PROVIDED ENTRIES
-- ==== Sys2Proof/Machine/Operands.lean ====
section
/-! DEFINITION. The operand forms: the codes, owners and payload lengths of the request kinds (10.7, 10.8), the fields
of each request payload, and the byte layouts of frames (R193). -/

namespace Sys2Proof.Machine

/-! ## Request kinds (R193, 10.7) -/

/-- KIND byte of a request: 0x01 to 0x1D in catalogue order (R193). -/
def kindCode : ReqKind → Nat
  | .identify => 0x01
  | .subscribe => 0x02
  | .unsubscribe => 0x03
  | .resetPart => 0x04
  | .getPosture => 0x05
  | .getVectors => 0x06
  | .setRotationLock => 0x07
  | .setTuning => 0x08
  | .calibrateHinge => 0x09
  | .listBases => 0x0A
  | .forgetBase => 0x0B
  | .setBaseOffset => 0x0C
  | .acceptBase => 0x0D
  | .setBasePolicy => 0x0E
  | .requestDetach => 0x0F
  | .detachConsent => 0x10
  | .setDetachPolicy => 0x11
  | .getSupply => 0x12
  | .getPen => 0x13
  | .setPenCharging => 0x14
  | .hostState => 0x15
  | .getSleep => 0x16
  | .setSleepPolicy => 0x17
  | .setWakeCauses => 0x18
  | .getConditions => 0x19
  | .getHistory => 0x1A
  | .clearConditions => 0x1B
  | .saveSettings => 0x1C
  | .restoreDefaults => 0x1D

/-- The request kind of a KIND byte; every other KIND is unknown (R193). -/
def kindOf : Nat → Option ReqKind
  | 0x01 => some .identify
  | 0x02 => some .subscribe
  | 0x03 => some .unsubscribe
  | 0x04 => some .resetPart
  | 0x05 => some .getPosture
  | 0x06 => some .getVectors
  | 0x07 => some .setRotationLock
  | 0x08 => some .setTuning
  | 0x09 => some .calibrateHinge
  | 0x0A => some .listBases
  | 0x0B => some .forgetBase
  | 0x0C => some .setBaseOffset
  | 0x0D => some .acceptBase
  | 0x0E => some .setBasePolicy
  | 0x0F => some .requestDetach
  | 0x10 => some .detachConsent
  | 0x11 => some .setDetachPolicy
  | 0x12 => some .getSupply
  | 0x13 => some .getPen
  | 0x14 => some .setPenCharging
  | 0x15 => some .hostState
  | 0x16 => some .getSleep
  | 0x17 => some .setSleepPolicy
  | 0x18 => some .setWakeCauses
  | 0x19 => some .getConditions
  | 0x1A => some .getHistory
  | 0x1B => some .clearConditions
  | 0x1C => some .saveSettings
  | 0x1D => some .restoreDefaults
  | _ => none

/-- The one payload length of a request kind (10.8). -/
def payloadLength : ReqKind → Nat
  | .subscribe => 3
  | .unsubscribe => 1
  | .setRotationLock => 1
  | .setTuning => 18
  | .calibrateHinge => 2
  | .forgetBase => 6
  | .setBaseOffset => 9
  | .setBasePolicy => 1
  | .detachConsent => 1
  | .setDetachPolicy => 6
  | .setPenCharging => 6
  | .hostState => 1
  | .setSleepPolicy => 13
  | .setWakeCauses => 12
  | .getHistory => 1
  | .clearConditions => 3
  | _ => 0

/-- The block that owns a request kind (10.7). -/
def kindOwner : ReqKind → Owner
  | .identify | .subscribe | .unsubscribe | .resetPart => .lc
  | .getPosture | .setRotationLock | .setTuning => .pe
  | .getVectors => .sfe
  | .calibrateHinge | .listBases | .forgetBase | .setBaseOffset | .acceptBase | .setBasePolicy | .requestDetach
  | .detachConsent | .setDetachPolicy => .bm
  | .getSupply => .sm
  | .getPen | .setPenCharging => .pdc
  | .hostState | .getSleep | .setSleepPolicy | .setWakeCauses => .spu
  | .getConditions | .getHistory | .clearConditions => .cm
  | .saveSettings | .restoreDefaults => .ss

/-! ## Payload fields (10.8): numbers least significant byte first (R193) -/

/-- The byte at offset `i`. -/
def u8 (p : List Byte) (i : Nat) : Nat := (p.getD i 0).toNat

/-- The unsigned two-byte number at offset `i`. -/
def u16 (p : List Byte) (i : Nat) : Nat := u8 p i + 256 * u8 p (i + 1)

/-- The signed two-byte number at offset `i`. -/
def s16 (p : List Byte) (i : Nat) : Int := (BitVec.ofNat 16 (u16 p i)).toInt

/-- The 48-bit serial at offset `i`. -/
def u48 (p : List Byte) (i : Nat) : Serial :=
  BitVec.ofNat 48 (u16 p i + 65536 * u16 p (i + 2) + 4294967296 * u16 p (i + 4))

/-- SET_TUNING payload. -/
def tuningOfPayload (p : List Byte) : Tuning :=
  { depth := u8 p 0, hall := u8 p 1, divider := u8 p 2, hingeFloor := u16 p 3, tiltFloor := u16 p 5,
    postureAcquire := u8 p 7, postureChange := u8 p 8, orientAcquire := u8 p 9, orientChange := u8 p 10,
    postureMargin := u16 p 11, standTentMargin := u16 p 13, orientMargin := u16 p 15, staleLimit := u8 p 17 }

/-- SET_DETACH_POLICY payload. -/
def detachOfPayload (p : List Byte) : RawDetach :=
  { standing := u8 p 0, timeoutAction := u8 p 1, consentTimeout := u16 p 2, window := u16 p 4 }

/-- SET_PEN_CHARGING payload. -/
def penOfPayload (p : List Byte) : RawPen :=
  { enable := u8 p 0, maxCurrent := u8 p 1, recharge := u8 p 2, termination := u8 p 3, safety := u16 p 4 }

/-- SET_SLEEP_POLICY payload. -/
def sleepOfPayload (p : List Byte) : RawSleep :=
  { lid := u8 p 0, faceDown := u8 p 1, supply := u8 p 2, lidGrace := u16 p 3, faceDownTime := u16 p 5,
    lidConfirm := u16 p 7, wakeTimeout := u16 p 9, attemptLimit := u8 p 11, track := u8 p 12 }

/-- SET_WAKE_CAUSES payload. -/
def wakeOfPayload (p : List Byte) : List RawWakeEntry :=
  (List.range 6).map fun k => { enable := u8 p (2 * k), mask := u8 p (2 * k + 1) }

/-! ## Byte layouts of what the part sends (R193) -/

/-- Result codes (10.8). -/
def resultCode : Result → Nat
  | .ok => 0
  | .clamped => 1
  | .badLength => 2
  | .unknownKind => 3
  | .badValue => 4
  | .wrongState => 5
  | .notGranted => 6
  | .busy => 7
  | .version => 8

/-- The CHECK byte of a frame: 0xFF minus the sum of LEN and the body bytes modulo 256 (10.1). -/
def checkByte (sum : Nat) : Byte := BitVec.ofNat 8 (255 - sum % 256)

/-- The sum of the bytes of a list. -/
def byteSum (bs : List Byte) : Nat := (bs.map BitVec.toNat).sum

/-- A whole frame: SYNC, LEN, KIND, TAG, payload, CHECK (10.8). -/
def frameBytes (kind : Nat) (tag : Byte) (payload : List Byte) : List Byte :=
  let body := BitVec.ofNat 8 kind :: tag :: payload
  0xC3#8 :: BitVec.ofNat 8 body.length :: body ++ [checkByte (body.length + byteSum body)]

/-- A flag as a number. -/
def bit (b : Bool) (weight : Nat) : Nat := if b = true then weight else 0

/-- The 16 bytes of the posture record (10.8). -/
def postureBytes (r : PostureRecord) : List Byte :=
  leBytes 1 r.posture.code ++ leBytes 1 r.lock.code ++
  leBytes 1 (bit r.fresh 1 + bit r.theta.isSome 2 + bit r.rotationLock 4 + bit r.serial.isSome 8) ++
  leBytes 2 (r.theta.getD 0) ++ leBytes 1 r.reported.code ++ leBytes 1 r.computed.code ++
  leBytes 1 r.abstain.code ++ leBytes 2 r.sequence.toNat ++ leBytes 6 ((r.serial.map BitVec.toNat).getD 0)

/-- The bytes of a reply's content after its result: given for the posture record, the SUBSCRIBE reply and the set of kept
codes of CLEAR_CONDITIONS (R193), a free value elsewhere. DEDUCED (notes/assumptions/2.md): the set of kept codes stands
first, as R167 lists it first. -/
def contentLayout : Content → List Byte
  | .none => []
  | .posture r => postureBytes r
  | .subscription grant => [2#8, 3#8, grant]
  | .cleared kept latched => leBytes 2 kept.toNat ++ Config.contentBytes (.cleared kept latched)
  | c => Config.contentBytes c

/-- The bytes of an event's content after its header. -/
def eventLayout : Event → List Byte
  | .postureChanged r => postureBytes r
  | .orientationChanged r => postureBytes r
  | .adviceWithdrawn => []
  | e => Config.eventBytes e

/-- The bytes a frame puts on TXD (R182, R184, R190, R193). -/
def wire : TxFrame → List Byte
  | .reply kind tag r => frameBytes (kindCode kind + 0x80) tag (leBytes 1 (resultCode r.result) ++ contentLayout r.content)
  | .refusal (.busy kind tag) => frameBytes (kindCode kind + 0x80) tag (leBytes 1 (resultCode .busy))
  | .refusal (.badLength kind tag) => frameBytes (kindCode kind + 0x80) tag (leBytes 1 (resultCode .badLength))
  | .refusal (.unknownKind kind tag) => frameBytes 0xFE tag (leBytes 1 (resultCode .unknownKind) ++ [kind])
  | .refusal .frameReject => frameBytes 0xFF 0 []
  | .event lost e => frameBytes e.kind.code 0 (leBytes 1 (bit lost 1) ++ eventLayout e)

end Sys2Proof.Machine
end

WHAT TO PRODUCE
Starting at the line that contains "first (R193) -/" and stopping after the line that contains "def tuningOfPayload (p", write out every line exactly as it appears above, and no other line.

SOLUTION
/-! ## Payload fields (10.8): numbers least significant byte first (R193) -/

/-- The byte at offset `i`. -/
def u8 (p : List Byte) (i : Nat) : Nat := (p.getD i 0).toNat

/-- The unsigned two-byte number at offset `i`. -/
def u16 (p : List Byte) (i : Nat) : Nat := u8 p i + 256 * u8 p (i + 1)

/-- The signed two-byte number at offset `i`. -/
def s16 (p : List Byte) (i : Nat) : Int := (BitVec.ofNat 16 (u16 p i)).toInt

/-- The 48-bit serial at offset `i`. -/
def u48 (p : List Byte) (i : Nat) : Serial :=
  BitVec.ofNat 48 (u16 p i + 65536 * u16 p (i + 2) + 4294967296 * u16 p (i + 4))

/-- SET_TUNING payload. -/
def tuningOfPayload (p : List Byte) : Tuning :=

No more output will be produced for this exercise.